Range to output from the entries below: the line containing "An update that" through the line containing "theorem fix_updChan (ch". Set it down exactly, ends included, nothing else.

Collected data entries
>>>
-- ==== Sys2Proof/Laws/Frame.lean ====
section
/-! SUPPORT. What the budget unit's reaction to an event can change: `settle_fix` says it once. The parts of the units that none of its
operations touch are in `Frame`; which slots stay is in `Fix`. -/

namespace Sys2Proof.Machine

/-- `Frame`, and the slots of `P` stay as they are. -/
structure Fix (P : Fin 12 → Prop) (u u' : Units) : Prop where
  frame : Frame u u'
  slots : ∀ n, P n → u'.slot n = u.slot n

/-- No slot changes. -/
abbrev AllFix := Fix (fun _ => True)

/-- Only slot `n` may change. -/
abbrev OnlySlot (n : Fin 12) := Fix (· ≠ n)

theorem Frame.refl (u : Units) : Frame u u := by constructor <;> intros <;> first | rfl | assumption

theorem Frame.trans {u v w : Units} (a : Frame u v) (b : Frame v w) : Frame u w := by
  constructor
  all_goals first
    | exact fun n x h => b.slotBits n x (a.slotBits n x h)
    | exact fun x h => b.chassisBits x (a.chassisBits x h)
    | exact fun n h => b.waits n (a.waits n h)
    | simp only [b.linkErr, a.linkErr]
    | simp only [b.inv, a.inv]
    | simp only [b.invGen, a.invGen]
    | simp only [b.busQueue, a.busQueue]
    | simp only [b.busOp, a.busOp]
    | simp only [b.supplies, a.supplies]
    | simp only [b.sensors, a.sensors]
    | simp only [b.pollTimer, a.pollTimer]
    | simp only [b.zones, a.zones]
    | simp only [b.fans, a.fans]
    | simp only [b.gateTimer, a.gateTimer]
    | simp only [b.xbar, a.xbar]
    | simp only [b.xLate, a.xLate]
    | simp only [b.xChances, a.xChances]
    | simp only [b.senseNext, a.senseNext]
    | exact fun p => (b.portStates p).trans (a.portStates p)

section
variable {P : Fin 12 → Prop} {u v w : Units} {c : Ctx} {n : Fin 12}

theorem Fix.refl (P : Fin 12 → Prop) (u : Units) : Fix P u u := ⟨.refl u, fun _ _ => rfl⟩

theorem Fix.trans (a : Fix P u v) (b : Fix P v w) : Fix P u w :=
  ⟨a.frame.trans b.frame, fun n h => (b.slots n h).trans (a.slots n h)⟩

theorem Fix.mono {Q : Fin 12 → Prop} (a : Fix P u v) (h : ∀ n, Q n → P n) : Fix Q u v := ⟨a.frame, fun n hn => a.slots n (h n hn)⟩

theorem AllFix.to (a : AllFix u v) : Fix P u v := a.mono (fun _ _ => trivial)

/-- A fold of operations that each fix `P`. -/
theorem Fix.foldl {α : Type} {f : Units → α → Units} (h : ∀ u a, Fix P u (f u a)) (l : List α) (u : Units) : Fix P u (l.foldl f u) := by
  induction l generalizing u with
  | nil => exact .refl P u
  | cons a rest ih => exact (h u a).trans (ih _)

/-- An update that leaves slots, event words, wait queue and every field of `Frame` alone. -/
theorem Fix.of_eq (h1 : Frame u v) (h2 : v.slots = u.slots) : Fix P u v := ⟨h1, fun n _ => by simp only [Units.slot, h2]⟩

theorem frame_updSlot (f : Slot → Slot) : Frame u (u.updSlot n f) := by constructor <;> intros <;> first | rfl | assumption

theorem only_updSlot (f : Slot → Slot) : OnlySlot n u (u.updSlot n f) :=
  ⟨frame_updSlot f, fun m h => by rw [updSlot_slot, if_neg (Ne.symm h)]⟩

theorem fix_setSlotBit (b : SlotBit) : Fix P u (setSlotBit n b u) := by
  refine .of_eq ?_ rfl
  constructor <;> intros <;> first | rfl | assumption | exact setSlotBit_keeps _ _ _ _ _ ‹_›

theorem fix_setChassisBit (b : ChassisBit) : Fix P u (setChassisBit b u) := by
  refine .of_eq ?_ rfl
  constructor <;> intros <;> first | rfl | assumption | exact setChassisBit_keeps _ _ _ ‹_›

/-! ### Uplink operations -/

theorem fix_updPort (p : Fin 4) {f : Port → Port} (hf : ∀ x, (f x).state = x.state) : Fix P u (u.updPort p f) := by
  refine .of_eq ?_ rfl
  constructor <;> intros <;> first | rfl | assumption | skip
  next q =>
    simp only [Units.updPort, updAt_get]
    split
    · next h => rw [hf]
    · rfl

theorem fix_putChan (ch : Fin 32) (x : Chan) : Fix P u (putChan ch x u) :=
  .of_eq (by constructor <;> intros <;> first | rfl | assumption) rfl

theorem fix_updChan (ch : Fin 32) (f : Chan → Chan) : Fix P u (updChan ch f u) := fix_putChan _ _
<<<
>>>
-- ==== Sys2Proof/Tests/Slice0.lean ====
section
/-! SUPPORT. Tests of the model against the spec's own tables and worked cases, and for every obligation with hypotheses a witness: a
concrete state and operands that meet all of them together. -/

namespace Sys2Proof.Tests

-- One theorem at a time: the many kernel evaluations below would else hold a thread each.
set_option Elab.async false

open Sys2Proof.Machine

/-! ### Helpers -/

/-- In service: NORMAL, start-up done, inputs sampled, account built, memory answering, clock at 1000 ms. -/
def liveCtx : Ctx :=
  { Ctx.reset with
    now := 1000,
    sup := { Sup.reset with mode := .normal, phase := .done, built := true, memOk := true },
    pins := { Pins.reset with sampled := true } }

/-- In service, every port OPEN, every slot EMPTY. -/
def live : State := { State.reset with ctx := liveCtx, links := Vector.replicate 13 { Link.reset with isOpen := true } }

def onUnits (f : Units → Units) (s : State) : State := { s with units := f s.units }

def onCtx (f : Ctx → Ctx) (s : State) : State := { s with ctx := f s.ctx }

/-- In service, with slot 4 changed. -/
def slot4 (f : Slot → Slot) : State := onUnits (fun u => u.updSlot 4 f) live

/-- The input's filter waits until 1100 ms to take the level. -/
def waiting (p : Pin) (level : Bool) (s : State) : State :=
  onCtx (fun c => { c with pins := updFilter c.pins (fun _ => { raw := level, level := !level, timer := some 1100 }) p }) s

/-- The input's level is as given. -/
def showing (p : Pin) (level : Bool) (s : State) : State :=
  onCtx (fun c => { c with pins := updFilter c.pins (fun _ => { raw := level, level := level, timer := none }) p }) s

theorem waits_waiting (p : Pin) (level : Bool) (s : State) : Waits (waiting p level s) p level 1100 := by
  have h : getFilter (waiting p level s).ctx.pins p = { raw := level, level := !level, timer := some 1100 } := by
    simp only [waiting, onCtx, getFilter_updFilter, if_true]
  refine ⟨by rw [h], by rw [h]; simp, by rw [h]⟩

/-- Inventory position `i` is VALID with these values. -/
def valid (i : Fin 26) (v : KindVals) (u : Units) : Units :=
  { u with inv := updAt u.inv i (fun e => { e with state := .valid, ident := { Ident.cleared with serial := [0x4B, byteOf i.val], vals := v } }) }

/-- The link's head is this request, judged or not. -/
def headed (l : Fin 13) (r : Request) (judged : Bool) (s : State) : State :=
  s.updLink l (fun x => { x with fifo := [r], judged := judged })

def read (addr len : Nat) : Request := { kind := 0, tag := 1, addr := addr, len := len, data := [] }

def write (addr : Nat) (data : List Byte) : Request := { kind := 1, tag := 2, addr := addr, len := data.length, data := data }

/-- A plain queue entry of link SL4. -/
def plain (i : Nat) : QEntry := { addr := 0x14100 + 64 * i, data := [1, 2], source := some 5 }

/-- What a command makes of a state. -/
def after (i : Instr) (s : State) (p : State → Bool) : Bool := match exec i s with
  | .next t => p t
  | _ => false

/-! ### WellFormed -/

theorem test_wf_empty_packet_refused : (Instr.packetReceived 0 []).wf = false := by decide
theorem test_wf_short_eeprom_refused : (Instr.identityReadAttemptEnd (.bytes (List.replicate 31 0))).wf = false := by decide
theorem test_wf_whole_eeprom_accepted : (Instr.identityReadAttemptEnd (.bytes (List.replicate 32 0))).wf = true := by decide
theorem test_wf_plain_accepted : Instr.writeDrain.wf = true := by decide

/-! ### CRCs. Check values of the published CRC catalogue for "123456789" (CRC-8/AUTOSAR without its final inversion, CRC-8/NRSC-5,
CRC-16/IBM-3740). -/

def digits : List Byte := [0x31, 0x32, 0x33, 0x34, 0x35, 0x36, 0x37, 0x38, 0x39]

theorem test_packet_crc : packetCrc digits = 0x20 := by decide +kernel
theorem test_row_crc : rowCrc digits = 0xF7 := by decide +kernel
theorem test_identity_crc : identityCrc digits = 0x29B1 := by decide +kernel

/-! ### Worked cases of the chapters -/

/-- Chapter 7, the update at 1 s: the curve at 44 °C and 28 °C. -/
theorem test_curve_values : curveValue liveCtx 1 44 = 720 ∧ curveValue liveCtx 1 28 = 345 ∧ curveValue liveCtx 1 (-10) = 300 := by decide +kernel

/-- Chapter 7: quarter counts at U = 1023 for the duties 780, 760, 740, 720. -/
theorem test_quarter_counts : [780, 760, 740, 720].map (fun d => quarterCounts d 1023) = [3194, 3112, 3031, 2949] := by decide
<<<
EXERCISE OUTPUT
/-- An update that leaves slots, event words, wait queue and every field of `Frame` alone. -/
theorem Fix.of_eq (h1 : Frame u v) (h2 : v.slots = u.slots) : Fix P u v := ⟨h1, fun n _ => by simp only [Units.slot, h2]⟩

theorem frame_updSlot (f : Slot → Slot) : Frame u (u.updSlot n f) := by constructor <;> intros <;> first | rfl | assumption

theorem only_updSlot (f : Slot → Slot) : OnlySlot n u (u.updSlot n f) :=
  ⟨frame_updSlot f, fun m h => by rw [updSlot_slot, if_neg (Ne.symm h)]⟩

theorem fix_setSlotBit (b : SlotBit) : Fix P u (setSlotBit n b u) := by
  refine .of_eq ?_ rfl
  constructor <;> intros <;> first | rfl | assumption | exact setSlotBit_keeps _ _ _ _ _ ‹_›

theorem fix_setChassisBit (b : ChassisBit) : Fix P u (setChassisBit b u) := by
  refine .of_eq ?_ rfl
  constructor <;> intros <;> first | rfl | assumption | exact setChassisBit_keeps _ _ _ ‹_›

/-! ### Uplink operations -/

theorem fix_updPort (p : Fin 4) {f : Port → Port} (hf : ∀ x, (f x).state = x.state) : Fix P u (u.updPort p f) := by
  refine .of_eq ?_ rfl
  constructor <;> intros <;> first | rfl | assumption | skip
  next q =>
    simp only [Units.updPort, updAt_get]
    split
    · next h => rw [hf]
    · rfl

theorem fix_putChan (ch : Fin 32) (x : Chan) : Fix P u (putChan ch x u) :=
  .of_eq (by constructor <;> intros <;> first | rfl | assumption) rfl

theorem fix_updChan (ch : Fin 32) (f : Chan → Chan) : Fix P u (updChan ch f u) := fix_putChan _ _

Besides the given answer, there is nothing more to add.